The work of Sanjay Ranka was supported by AFMC and ARPA under contracts F19628-94-C-0057 and WM-82738-K-19 and a subcontract from Syracuse University. The content of the information does not necessarily reflect the position or the policy of the United States government and no official endorsement should be inferred.

### References

- [1] S. Bae. Runtime Support for Unstructured Data Accesses on Coarse-Grained Distributed-Memory Parallel Machines. PhD thesis, Syracuse University, August 1997.
- [2] G. E. Belloch. Prefix Sums and Their Applications. Technical report, School of Computer Science, Carnegie Mellon University, November 1990.
- [3] W. S. Brainerd, C. H. Goldberg, and J. C. Adams. Programmer's Guide to FORTRAN 90. McGraw Hill, 1990.
- [4] T. H. Cormen, C. E. Leiserson, and R. L. Rivest. *Introduction to Algorithms*. The MIT Press, 1990.
- [5] T. M. Corporation. CMMD version 3.0 Reference manual, May 1993.
- [6] High Performance Fortran Forum. High Performance Fortran Language Specification: Version 1.1, November 1994.
- [7] J. JáJá. An introduction to Parallel Algorithms. Addison-Wesley Publishing Company, 1992.

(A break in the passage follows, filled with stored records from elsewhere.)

-- ==== Sys2Proof/Tests/Slice0.lean ====
section
/-! SUPPORT. The model's own tests: ill-formed commands that the check refuses, single steps and published check values, and for each statement with hypotheses a state and operands that meet them. -/

open Sys2Proof Sys2Proof.Machine

namespace Sys2Proof.Tests

-- The tests are checked one after another: each thread of the compiler takes its own stack.
set_option Elab.async false

/-! ## Well-formedness: one ill-formed command for each check -/

theorem test_wf_sampleInstant : (Instr.sampleInstant 7 (List.replicate 25 [])).wellFormed = false := by decide
theorem test_wf_scrub : (Instr.scrub .a [(2 ^ 18, 1)]).wellFormed = false := by decide
theorem test_wf_scrub_bits : (Instr.scrub .a [(0, 2 ^ 39)]).wellFormed = false := by decide
theorem test_wf_velvetReading : (Instr.velvetReading .b (List.replicate 23 (1, 1))).wellFormed = false := by decide
theorem test_wf_halfEnd : (Instr.halfEnd 47 (List.replicate 17 (0, 0, 0, false))).wellFormed = false := by decide
theorem test_wf_overtemperatureCheck : (Instr.overtemperatureCheck 47 (List.replicate 17 0)).wellFormed = false := by decide
theorem test_wf_data (r : BitVec 16) : ([Instr.read, .write, .confirm, .setPassword, .readLog, .ackFault, .hold, .writeSignals, .writeSignalsAtFrame, .loadProgram, .loadTable, .armTrace, .storeRecord,
    .enterField, .enterMaintain, .bind, .unbind, .ackSatellite, .ownerLock, .lifecycleRetire].any (fun c => (c r (some (List.replicate 4194273 0))).wellFormed)) = false := by
  have h : ∀ n, 4194272 < n → dataFits (some (List.replicate n 0)) = false := fun n hn => by simp [dataFits]; omega
  simp only [Instr.wellFormed, List.any_cons, List.any_nil, h 4194273 (by decide), Bool.or_self]
theorem test_wf_disconnect : (Instr.disconnect 0).wellFormed = false ∧ (Instr.disconnect 5).wellFormed = false := by decide
theorem test_wf_hostConnect : (Instr.hostConnect 0 4).wellFormed = false ∧ (Instr.hostConnect 4 0).wellFormed = false := by decide
theorem test_wf_can_length : (Instr.canFrameReceived 3 9 false true false false false 9 (List.replicate 9 0) 5).wellFormed = false := by decide
theorem test_wf_can_remote_fd : (Instr.canFrameReceived 3 9 false true false false true 0 [] 5).wellFormed = false := by decide
theorem test_wf_can_brs : (Instr.canFrameReceived 3 9 false false true false false 0 [] 5).wellFormed = false := by decide
theorem test_wf_can_id : (Instr.canFrameReceived 3 0x800 false false false false false 0 [] 5).wellFormed = false := by decide
theorem test_wf_can_good : (Instr.canFrameReceived 3 0x800 true true true false false 9 (List.replicate 12 0) 5).wellFormed = true := by decide
theorem test_wf_rails : [Instr.climbStepReady 1, .readyTimeout 1, .start 1 true, .selfTestAbort 1 true].all (fun c => !c.wellFormed) = true := by decide
theorem test_wf_registerWrite : (Instr.registerWrite 0x60002 0).wellFormed = false := by decide
theorem test_wf_frame : [Instr.hello, .auth, .close, .svcReadSignals, .svcReadRecord, .writeBegin, .writeData, .writeEnd, .lifecycle, .identity].all (fun c => !(c (List.replicate 15 0)).wellFormed) = true := by decide
theorem test_wf_pcieError : (Instr.pcieError 0 0).wellFormed = false := by decide

/-! ## Published check values, and single steps -/

/-- The CRC-32C of the nine digits is E306_9283, in every description of the code. -/
theorem test_crc32c : crc32c [0x31, 0x32, 0x33, 0x34, 0x35, 0x36, 0x37, 0x38, 0x39] = 0xE3069283 := by decide +kernel
/-- The CRC-16 of polynomial 1021 with initial value FFFF of the nine digits is 29B1. -/
theorem test_crc16 : crc16Bytes [0x31, 0x32, 0x33, 0x34, 0x35, 0x36, 0x37, 0x38, 0x39] = 0x29B1 := by decide +kernel
/-- The first bytes of SHA-256 of abc are BA78 16BF (FIPS 180-4). -/
theorem test_sha256 : (sha256 [0x61, 0x62, 0x63]).take 4 = [0xBA, 0x78, 0x16, 0xBF] := by decide +kernel
/-- An empty queue lets no tick pass before the time base has locked. -/
theorem test_step_idle : step State.reset = .next State.reset := rfl
/-- The front command runs, and the queue keeps its rest. -/
theorem test_step_queue : (match step { State.reset with pending := [.devTimeLo, .scrub .a []] } with
    | .next t => t.pending == [.scrub .a []] && t.outs == [.regRead Reg.devTimeLo 0]
    | _ => false) = true := by decide +kernel
/-- A write to SENSE-1's window is ignored on the NB-7806 (R2). -/
theorem test_absent_window : exec (.registerWrite 0x50010 5) { State.reset with part := .nb7806 } = .next { State.reset with part := .nb7806 } := rfl
/-- An event raised at 0 is released no sooner than 20 µs, 8,000 ticks, later (R679). -/
theorem test_release_time : reorderTicks = 8000 := by decide
/-- DLC 9 of an FD frame stands for 12 bytes, of a classical frame for 8 (R580). -/
theorem test_dlc : dlcLen true 9 = 12 ∧ dlcLen false 9 = 8 ∧ fdLen 13 = 16 := by decide
/-- The order of R679: TIME first, then SOURCE. -/
theorem test_stage_order : (stagePut ⟨⟨5, 1, 2, 3, []⟩, 9, false⟩ [⟨⟨5, 1, 3, 3, []⟩, 1, false⟩]).map (·.order) = [9, 1] := by decide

- [8] V. Kumar, A. Grama, G. Karypis, and A. Gupta. Parallel Computing: Design and Analysis of Algorithms. Benjamin/Cummings Publishing Company, Inc., 1994.
- [9] M. J. Quinn. Parallel Computing: Theory and Practice. Mc-Graw Hill, 1994.
- [10] T. von Eicken, D. E. Culler, S. C. Goldstein, and K. E. Schauser. Active messages: A mechanism for integrated communication and computation. In *Proc. of ISCA 1992*, pages 256–266, 1992.